Twyman was the other forward in the Royals lineup, his game the antithesis of Stokes’. Skinny and exuberantly confident, he hardly ever launched a shot without having the ball, and he rarely gave a thought to passing or rebounding, let alone guarding his opponent. Still, he would become a prolific scorer, averaging more than 30 points a game in 1959-’60, including a 59-point performance against the Lakers.
Twyman had known Stokes since the two had played against each other as schoolboys in the Pittsburgh area. They had not been particularly close, even when they became teammates—fellow rookies-- on the Royals, but in the wake of the diagnosis that Stokes would need extensive long-term care, Twyman made a monumental decision. He became the stricken player’s legal guardian. Twyman was 24 years old.
And as virtually everyone pointed out, his decision was made even more amazing by the fact that Stokes was African American, and Twyman was not.
Race notwithstanding, it is likely that a stronger bond never existed. Twyman became more than a guardian.

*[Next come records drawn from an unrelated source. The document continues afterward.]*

-- ==== Sys2Proof/Machine/Cwl.lean ====
section
/-!
DEFINITION. The Cuwen Link: flits, messages, heartbeats, partner loss, takeover and inbound DMA (R503-R513).
-/
namespace Sys2Proof.Machine

/-! ## Flits out (R504-R506) -/

/-- A link. -/
def State.lnk (s : State) (l : Nat) : Link := smGet (always linkReset) s.cwl.links l
/-- A link replaced. -/
def State.setLnk (s : State) (l : Nat) (k : Link) : State :=
  { s with cwl := { s.cwl with links := smSet (always linkReset) s.cwl.links l k } }
/-- Is a link up? -/
def State.lnkUp (s : State) (l : Nat) : Bool := (s.fld Addr.CWL_STATUS 0 2).testBit l

/-- The class of an opcode (R506). -/
def opClass (op : Nat) : Nat := op / 16 % 4

/-- The links that a message is sent on (R506, R507): TAKEOVER on every link that is up, another message on one. -/
def State.linksFor (s : State) (op : Nat) : List Nat :=
  let up := (List.range 2).filter s.lnkUp
  if op = 0x01 || op = 0x04 then up
  else if opClass op = 3 then (up.reverse).take 1
  else up.take 1

/-- A message as bytes (R506). -/
def msgBytes (op tag operand : Nat) (body : List Byte) : List Byte :=
  natBytes 1 op ++ natBytes 1 0 ++ natBytes 2 body.length ++ natBytes 4 tag ++ natBytes 8 operand ++ body

/-- A message cut into flits (R506). -/
def flitsOf (cls : Nat) (first : Bool) (bs : List Byte) : Nat → List Flit
  | 0 => []
  | n + 1 =>
    let last := decide (bs.length ≤ 112)
    ⟨1, cls + b2n first * 16 + b2n last * 32, bs.take 112⟩ :: (if last then [] else flitsOf cls false (bs.drop 112) n)

/-- The 128 bytes of a flit (R504). -/
def flitBytes (f : Flit) (seq ack : Nat) (credit : List Nat) : List Byte :=
  let h : List Byte := natBytes 1 f.kind ++ natBytes 1 f.flags ++ natBytes 2 seq ++ natBytes 2 ack
    ++ ((credit ++ [0, 0, 0, 0]).take 4).flatMap (natBytes 1) ++ natBytes 2 f.data.length
    ++ (f.data ++ List.replicate 112 0).take 112
  h ++ natBytes 4 (crc32 h)

/-- The highest sequence received in order. -/
def Link.ack (k : Link) : Nat := (k.rxSeq + 0xFFFF) % 0x10000

/-- One flit leaves a link: it is kept for replay, and carries the credits owed. -/
def Link.send (k : Link) (f : Flit) : Link × List Byte :=
  let ret := k.owed.map (fun x => min x 255)
  ({ k with txSeq := (k.txSeq + 1) % 0x10000, kept := k.kept ++ [(k.txSeq, f)],
            owed := k.owed.map (fun x => x - min x 255),
            credit := if f.kind = 1 then k.credit.set (f.flags % 4) (k.credit.getD (f.flags % 4) 0 - 1) else k.credit },
   flitBytes f k.txSeq k.ack ret)

/-- Waiting flits leave a link as credits and the 1,024 kept flits allow, each class in order (R505, R506). -/
def Link.pump (k : Link) (held : List Flit) : List Flit → Link × List (List Byte)
  | [] => ({ k with wait := held }, [])
  | f :: fs =>
    let ok := decide (k.kept.length < 1024) && (f.kind != 1 || decide (0 < k.credit.getD (f.flags % 4) 0))
      && !held.any (fun h => h.kind == 1 && h.flags % 4 == f.flags % 4)
    if ok then
      let r := k.send f
      let r2 := r.1.pump held fs
      (r2.1, r.2 :: r2.2)
    else k.pump (held ++ [f]) fs

/-- The waiting flits of a link that can go are sent. -/
def State.pumpLink (s : State) (l : Nat) : State :=
  if !s.lnkUp l then s
  else
    let r := (s.lnk l).pump [] (s.lnk l).wait
    (s.setLnk l r.1).emit (r.2.map (fun b => Emit.flit l b))

/-- Flits join a link's waiting ones. -/
def State.queueFlits (s : State) (fs : List Flit) : List Nat → State
  | [] => s
  | l :: ls => (s.setLnk l { s.lnk l with wait := (s.lnk l).wait ++ fs }).queueFlits fs ls

/-- One message that the command gave to the link is cut into flits. -/
def State.packOne (s : State) : Emit → State
  | .link op tag operand body =>
    let m := msgBytes op tag operand body
    s.queueFlits (flitsOf (opClass op) true m (m.length / 112 + 1)) (s.linksFor op)
  | _ => s

/-- The messages that a command gave to the link leave as flits. -/
def State.cwlPack (s : State) : State :=
  if s.out.any (fun e => match e with
      | .link _ _ _ _ => true
      | _ => false) then
    ((s.out.foldl State.packOne s).pumpLink 0).pumpLink 1
  else s

/-! ## Roles (R507-R511) -/

/-- The notices of the Cuwen Link on its event channel (R521). -/
def State.cwlEvt (s : State) (code : Nat) : State := s.evtPost Addr.CWL_EVT (0x06 + code * 256)

/-- The takeover generation, in the key store and in its register. -/
def State.setGen (s : State) (g : Nat) : State :=
  { (s.setFld Addr.CWL_STATUS 32 32 g) with keys := { s.keys with takeGen := g % 2 ^ 32 } }

/-- A takeover (R510, R384): the generation rises, TAKEOVER goes out, and the standby becomes primary. -/
def State.takeOver (s : State) (cause : Nat) : State :=
  let s1 := s.setGen (s.keys.takeGen + 1)
  let s2 := if s1.linkUp then s1.emitMore (.link 0x01 0 s1.keys.takeGen []) else s1
  (s2.takeRole cause).cwlEvt 3

/-- The losing module of a dual primary becomes standby and asks to join (R511). -/
def State.yieldRole (s : State) : State :=
  let s1 := (s.setBit Addr.CWL_ERR 2).setFld Addr.JRN_REPL_STATUS 0 1 1
  let s2 := s1.jrnFlush 5 (fun r => match r.issuer with
    | .bank p _ _ _ => isSentinel p
    | _ => true)
  (s2.setRepl 0).askJoin

/-- Both modules claim the primary role: the higher generation, then the lower SLOT_ID, remains (R511). -/
def State.dualPrimary (s : State) (gen slot : Nat) : State :=
  if s.standby then s
  else if s.keys.takeGen < gen || (s.keys.takeGen == gen && decide (slot < s.fld Addr.SEN_STRAP 0 6)) then s.yieldRole
  else s

/-- Forwarded records without a reply are sent again with the same tags (R507). -/
def State.fwdAgain (s : State) : State :=
  s.emit (s.jrn.fwd.map (fun x =>
    Emit.link 0x20 x.1 0 (natBytes 2 x.2.src ++ natBytes 2 x.2.typ ++ natBytes 4 x.2.payload.length ++ x.2.payload)))

/-- The ENTRY class resumes after the last acknowledged entry (R507). -/
def State.entryAgain (s : State) : State :=
  if s.standby then s else (s.updJrn (fun j => { j with sent := min j.sent (s.rd Addr.JRN_PACK_SEQ).toNat })).jrnLag

/-- The partner is lost (R509): the journal engine applies R382. -/
def State.partnerLoss (s : State) : State :=
  if s.fld Addr.CWL_STATUS 2 1 = 0 then s
  else ((s.setFld Addr.CWL_STATUS 2 1 0).cwlEvt 2).partnerSilent

/-- CWL_LINK_UP (R503, R511): a link trains; the partner claims a role, a generation and a slot. -/
def State.cwlUp (s : State) (l : Nat) (primary : Bool) (gen slot : Nat) : State :=
  if s.lnkUp l || s.fld Addr.CWL_CTRL l 1 = 0 || s.ioOff then s
  else
    let s1 := ((s.setFld Addr.CWL_STATUS l 1 1).setLnk l linkReset).setFld Addr.CWL_STATUS 3 1 (b2n !primary)
    let s2 := { s1 with cwl := { s1.cwl with partnerGen := gen, detached := false } }
    let s3 := if primary then s2.dualPrimary gen slot else s2
    let st := s3.fld Addr.JRN_REPL_STATUS 1 3
    if s3.standby then (if s.standby && (st = 0 || st = 3) then s3.askJoin else s3).fwdAgain else s3.entryAgain

/-- The flits of class CTRL that a link has not had acknowledged; a message of that class is one flit (R506). -/
def Link.control (k : Link) : List Flit :=
  (k.kept.map (fun e => e.2) ++ k.wait).filter (fun f => f.kind == 1 && f.flags % 4 == 0)

/-- CWL_LINK_DOWN (R503, R507): the classes of the link move to the other one; messages of class CTRL are sent there again
(DEDUCED, log 93). -/
def State.cwlDown (s : State) (l : Nat) : State :=
  if !s.lnkUp l then s
  else
    let entry := l == 0 || !s.lnkUp 0
    let s1 := ((s.setFld Addr.CWL_STATUS l 1 0).setBit Addr.CWL_ERR 1).setLnk l linkReset
    let s2 := { s1 with cwl := { s1.cwl with
      part := (List.range 4).foldl (fun m c => smSet (always []) m (l * 4 + c) []) s1.cwl.part, lastDone := 1 } }
    let s3 := s2.cwlEvt 1
    let s4 := if entry && s3.linkUp then s3.entryAgain.fwdAgain else s3
    if s4.linkUp then ((s4.queueFlits (s.lnk l).control [1 - l]).pumpLink (1 - l)) else s4.partnerLoss

/-! ## Heartbeats (R508) -/

/-- A heartbeat's payload. -/
def State.heartbeatBytes (s : State) : List Byte :=
  natBytes 8 Config.moduleId.toNat ++ natBytes 1 (b2n s.standby) ++ natBytes 1 (s.fld Addr.JRN_REPL_STATUS 1 3)
    ++ natBytes 1 (b2n (s.pwrState == 3) + b2n s.hold * 2) ++ natBytes 1 0 ++ natBytes 4 s.keys.takeGen
    ++ natBytes 8 (s.rd Addr.JRN_HEAD_SEQ).toNat ++ natBytes 8 (s.rd Addr.JRN_DUR_SEQ).toNat

/-- HEARTBEAT_SEND: a heartbeat flit on each link that is up. -/
def State.heartbeatSend (s : State) : State :=
  ((s.queueFlits [⟨2, 0, s.heartbeatBytes⟩] ((List.range 2).filter s.lnkUp)).pumpLink 0).pumpLink 1

/-- The partner is heard, unless it has said that it leaves (R509). -/
def State.heard (s : State) : State := if s.cwl.detached then s else s.setFld Addr.CWL_STATUS 2 1 1

/-- HEARTBEAT: a heartbeat of the partner is received. -/
def State.heartbeatIn (s : State) (l : Nat) (b : List Byte) : State :=
  if !s.lnkUp l then s
  else
    let s1 := s.heard.setFld Addr.CWL_STATUS 3 1 (cellGet b 8 1)
    { s1 with cwl := { s1.cwl with partnerId := cellGet b 0 8, partnerGen := cellGet b 0x0C 4, partnerHead := cellGet b 0x10 8,
                                   partnerDur := cellGet b 0x18 8 } }

/-- AUTO_TAKEOVER (R510): the partner has been lost for TAKE_MS. -/
def State.autoTakeover (s : State) : State :=
  if s.standby && s.fld Addr.CWL_CTRL 2 1 == 1 && s.fld Addr.CWL_STATUS 2 1 == 0 && s.fld Addr.JRN_REPL_STATUS 1 3 == 2 then
    s.takeOver 1
  else s

/-! ## Messages (R506) -/

/-- CWL_TAKEOVER: the partner is primary at a new generation (R510); a module that still claims the role yields (R511). -/
def State.takeoverIn (s : State) (gen : Nat) : State :=
  let s1 := { (s.setFld Addr.CWL_STATUS 3 1 0) with cwl := { s.cwl with partnerGen := gen } }
  if !s1.standby && decide (s1.keys.takeGen < gen) then s1.yieldRole else s1

/-- JOIN_RESP: a joining module adopts the primary's generation (R510). -/
def State.joinRespIn (s : State) (code : Nat) : State :=
  if !s.standby then s else (if code = 1 then s else s.setGen s.cwl.partnerGen).joinResp code

/-- CWL_DETACH (R509): the partner leaves. -/
def State.detachIn (s : State) : State := { s with cwl := { s.cwl with detached := true } }.partnerLoss

/-- Is the takeover of a standby due whose partner has left: has it acknowledged every entry up to the partner's last durable one
(R510)? -/
def State.detachDue (s : State) : Bool :=
  s.cwl.detached && s.standby && decide (s.cwl.partnerDur ≤ (s.rd Addr.JRN_DUR_SEQ).toNat)

/-- A takeover that is due takes place (R510). -/
def State.settleDetach (s : State) : State := if s.detachDue then s.takeOver 3 else s

/-- WRITE (R513): an inbound DMA write lands in the window or is refused, and is answered; its tenures end (R343). -/
def State.cwlWriteIn (s : State) (tag off : Nat) (data : List Byte) : State :=
  let s := s.endTenures 18
  let base := s.fld Addr.CWL_WIN 12 32 * 4096
  let len := s.fld Addr.CWL_WIN 44 20 * 4096
  if len = 0 || len < off + data.length then (s.setBit Addr.CWL_ERR 3).emitMore (.link 0x31 tag 1 [])
  else
    match s.dmaCheck 5 (base + off) data.length .w with
    | some v => ((s.dmaViol 5 .w v).setBit Addr.CWL_ERR 3).emitMore (.link 0x31 tag 1 [])
    | none => (s.dmaWrite (base + off) data).emitMore (.link 0x31 tag 0 [])

/-- WRITE_DONE (R506): a DMA write to the partner has completed. -/
def State.writeDoneIn (s : State) (st : Nat) : State := { s with cwl := { s.cwl with lastDone := st } }

/-- POST (R513): the partner's notice word, with this unit's number and the POST code. -/
def State.postIn (s : State) (word : Nat) : State := s.evtPost Addr.CWL_EVT (setBitsAt word 0 16 0x0406)

/-- JOIN_REQ's fields in its body (R506). -/
def State.joinReqIn (s : State) (body : List Byte) : State := s.joinReq (cellGet body 0 8) (cellGet body 8 8) (cut 16 32 body)

/-- A message has arrived whole. -/
def State.cwlMsg (s : State) (op tag operand : Nat) (body : List Byte) : State :=
  match op with
  | 0x01 => s.takeoverIn operand
  | 0x02 => s.joinReqIn body
  | 0x03 => s.joinRespIn operand
  | 0x04 => s.detachIn
  | 0x10 => s.entryIn operand body
  | 0x11 => s.entryAck operand
  | 0x20 => s.fwdReq tag body
  | 0x21 => s.fwdReceipt tag operand
  | 0x22 => s.fwdStatus tag operand
  | 0x30 => s.cwlWriteIn tag operand body
  | 0x31 => s.writeDoneIn operand
  | 0x32 => s.postIn operand
  | _ => s

/-- A message's bytes are taken apart (R506). -/
def State.cwlMsgBytes (s : State) (m : List Byte) : State :=
  s.cwlMsg (cellGet m 0 1) (cellGet m 4 4) (cellGet m 8 8) (cut 16 (cellGet m 2 2) m)

/-! ## Flits in (R505) -/

/-- Kept flits up to an acknowledged sequence are released. -/
def Link.acked (k : Link) (ack : Nat) : Link :=
  if k.kept.any (fun e => e.1 == ack) then
    { k with kept := (k.kept.dropWhile (fun e => !(e.1 == ack))).drop 1, replays := 0 }
  else k

/-- Credits returned by the partner, at most those of R506. -/
def Link.credited (k : Link) (c : List Nat) : Link :=
  { k with credit := ((List.range 4).map (fun i => min (k.credit.getD i 0 + c.getD i 0) ([32, 2048, 128, 1024].getD i 0))) }

/-- The payload of a message flit joins the message of its link and class. -/
def State.flitPart (s : State) (l : Nat) (flags : Nat) (data : List Byte) : State :=
  let i := l * 4 + flags % 4
  let m := (if flags.testBit 4 then [] else smGet (always []) s.cwl.part i) ++ data
  if flags.testBit 5 then
    ({ s with cwl := { s.cwl with part := smSet (always []) s.cwl.part i [] } }).cwlMsgBytes m
  else { s with cwl := { s.cwl with part := smSet (always []) s.cwl.part i m } }

/-- FLIT (R504, R505): a flit arrives; one with a bad CRC, or out of order, is discarded. -/
def State.flitIn (s : State) (l : Nat) (b : List Byte) : State :=
  let k := s.lnk l
  let kind := cellGet b 0 1
  if !s.lnkUp l || b.length != 128 || cellGet b 0x7C 4 != crc32 (b.take 0x7C) || 2 < kind || cellGet b 2 2 != k.rxSeq then s
  else
    let flags := cellGet b 1 1
    let data := cut 0x0C (cellGet b 0x0A 2) b
    let k1 := (({ k with rxSeq := (k.rxSeq + 1) % 0x10000 }).acked (cellGet b 4 2)).credited
      [cellGet b 6 1, cellGet b 7 1, cellGet b 8 1, cellGet b 9 1]
    let k2 := if kind = 1 then { k1 with owed := k1.owed.set (flags % 4) (k1.owed.getD (flags % 4) 0 + 1) } else k1
    let s1 := (s.setLnk l k2).heard
    let s2 := if kind = 1 then s1.flitPart l flags data else if kind = 2 then s1.heartbeatIn l data else s1
    s2.pumpLink l

/-- FLIT_REPLAY (R505): the acknowledgement has not advanced for 10 us; the kept flits go again, and the eighth replay of one
flit takes the link down. -/
def State.flitReplay (s : State) (l : Nat) : State :=
  let k := s.lnk l
  if !s.lnkUp l || k.kept.isEmpty then s
  else
    let s1 := s.bumpBy (if l = 0 then Addr.CWL_CNT_REPLAY0 else Addr.CWL_CNT_REPLAY1) k.kept.length
    let s2 := (s1.setLnk l { k with replays := k.replays + 1 }).emit
      (k.kept.map (fun e => Emit.flit l (flitBytes e.2 e.1 k.ack [0, 0, 0, 0])))
    if 8 ≤ k.replays + 1 then s2.cwlDown l else s2

end Sys2Proof.Machine
end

He visited Stokes virtually every day. He worked with him on a system of communication using only his eyelids, and eventually, as Stokes’ condition improved somewhat, Twyman helped him to type—sort of-- on a typewriter.
Stokes’ first typed message was simple, but painstaking to generate.
“Jack, how can I ever thank you for all you have done?”
Twyman was constantly raising money to pay the nearly $100,000 a year required to take care of Stokes, so when hotel owner Milton Kutsher offered to hold a game at his Monticello resort as a fundraiser, Twyman was all in.
Of course, the Sullivan County Catskills had once been synonymous with basketball. Time was that the very best players in all the world—the stars of the top American college teams—played their summer ball for the hotels. The point shaving scandals of the early 1950s had changed all that, but nearly a decade later many of the top pro players knew the area well.
That first game, pitting the Green against the Gold, raised $4,000 toward the care of Maurice Stokes. There would be more than forty others before the annual effort morphed into a golf tournament-- the fundraising lasting long after Maurice Stokes’ death at the age of 36 in 1970—the proceeds of the later efforts going to help other needy former players.
Jack Twyman died in 2012; he was 78. For all his accomplishments on the basketball court, his greatest legacy remains the role he played in one of the greatest friendships of all time, the unbreakable bond he shared with Maurice Stokes.